Top of EXCERPTED RECORDS

-- ==== Sys2Proof/Machine/Families.lean ====
section
/-! DEFINITION. Every family of meanings gathered for the dispatch, and what passes while no command waits. -/

namespace Sys2Proof.Machine

/-- One cycle of REFT, 10 ns, with no command waiting: the counts advance, and role-gated writes whose second is over are recorded (R48, R49,
R452). Timers expire by their own commands (DESIGN CHOICE, log entry 1). -/
def State.tick (s : State) : State := (s.advanceTo (s.clk.mono + 10)).flushGated false

end Sys2Proof.Machine
end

Bottom of EXCERPTED RECORDS

● **WORK ITEM**
Line by line, retype all of the entries.

● **REPLY**
-- ==== Sys2Proof/Machine/Families.lean ====
section
/-! DEFINITION. Every family of meanings gathered for the dispatch, and what passes while no command waits. -/

namespace Sys2Proof.Machine

/-- One cycle of REFT, 10 ns, with no command waiting: the counts advance, and role-gated writes whose second is over are recorded (R48, R49,
R452). Timers expire by their own commands (DESIGN CHOICE, log entry 1). -/
def State.tick (s : State) : State := (s.advanceTo (s.clk.mono + 10)).flushGated false

end Sys2Proof.Machine
end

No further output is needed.